What to work on:
In the entries below, count each line where "step" appears. Give the total and nothing more.

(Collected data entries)
-- ==== Sys2Proof/Machine/State.lean ====
section
/-! DEFINITION. The machine's state (spec/10_state.md) as plain data, its reset value (R35), and the reasons a step can stop. -/

namespace Sys2Proof.Machine

/-- The engine's run state (R30, R150). Halted and Faulted are terminal (R97). -/
inductive RunState where
  | running
  | halted
  | faulted (cause : FaultCause)
  deriving DecidableEq, Repr

/-- The memory: cells at strictly rising addresses, none equal to what an unlisted address reads as. The
form is `Memory.wf` in Ops.lean. -/
abbrev Memory := List Host.Cell

/-- Everything the spec gives the machine (spec/10_state.md). -/
structure State where
  /-- `x[0..7]`; `x[7]` is SP (R20, R23). -/
  x : Vector Byte 8
  /-- The written mark of each register (R22, R33). -/
  xWritten : Vector Bool 8
  /-- The program counter, 0..256 (R24). -/
  pc : Pc
  /-- FL: E = bit 0, G = bit 1, L = bit 2 (R26). -/
  fl : Byte
  /-- FL's written mark (R28, R33). -/
  flWritten : Bool
  /-- The 256 cells of memory (R50). -/
  mem : Memory
  /-- Running, Halted or Faulted (R30). -/
  run : RunState
  /-- The values emitted by PRN, the earliest first (R32). -/
  output : List Byte
  /-- The fetched opcode byte (R31). -/
  ir : Byte
  /-- The byte fetched at `p_pc + 1` (R31). -/
  operandA : Byte
  /-- The byte fetched at `p_pc + 2` (R31). -/
  operandB : Byte
  deriving DecidableEq, Repr

/-- The reasons a step gives no next state. The spec's own faults are not among them: they lead to the state
Faulted(cause), which is a next state (R150, log entry 4). -/
inductive Fault where
  /-- Raised by `step` alone, in state Halted, where the core takes no step (R97). Safe: the machine does nothing
  there (log entry 5). -/
  | coreHalted
  /-- Raised by `step` alone, in state Faulted(cause), where the core takes no step (R97). Safe: the machine does
  nothing there (log entry 5). -/
  | coreFaulted (cause : FaultCause)
  deriving DecidableEq, Repr

/-- The reasons the model gives an instruction no meaning. The core has no refusal outcome (R96). -/
inductive Refusal where
  /-- Raised by an arm of `exec` that has no meaning yet; no arm raises it. Safe. -/
  | notModelled (mnemonic : String)
  deriving DecidableEq, Repr

/-- The state right after reset (R35, R180). DESIGN CHOICE: the values 0 of R0..R6 (log entry 1) and of FL
(log entry 2), which stand behind clear written marks, and of the latches (log entry 3), which every fetch
overwrites before they are read. -/
def State.reset : State where
  x := #v[0, 0, 0, 0, 0, 0, 0, Config.spReset]
  xWritten := #v[false, false, false, false, false, false, false, true]
  pc := Config.pcReset
  fl := 0
  flWritten := false
  mem := []
  run := .running
  output := []
  ir := 0
  operandA := 0
  operandB := 0

end Sys2Proof.Machine
end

Written answer:
4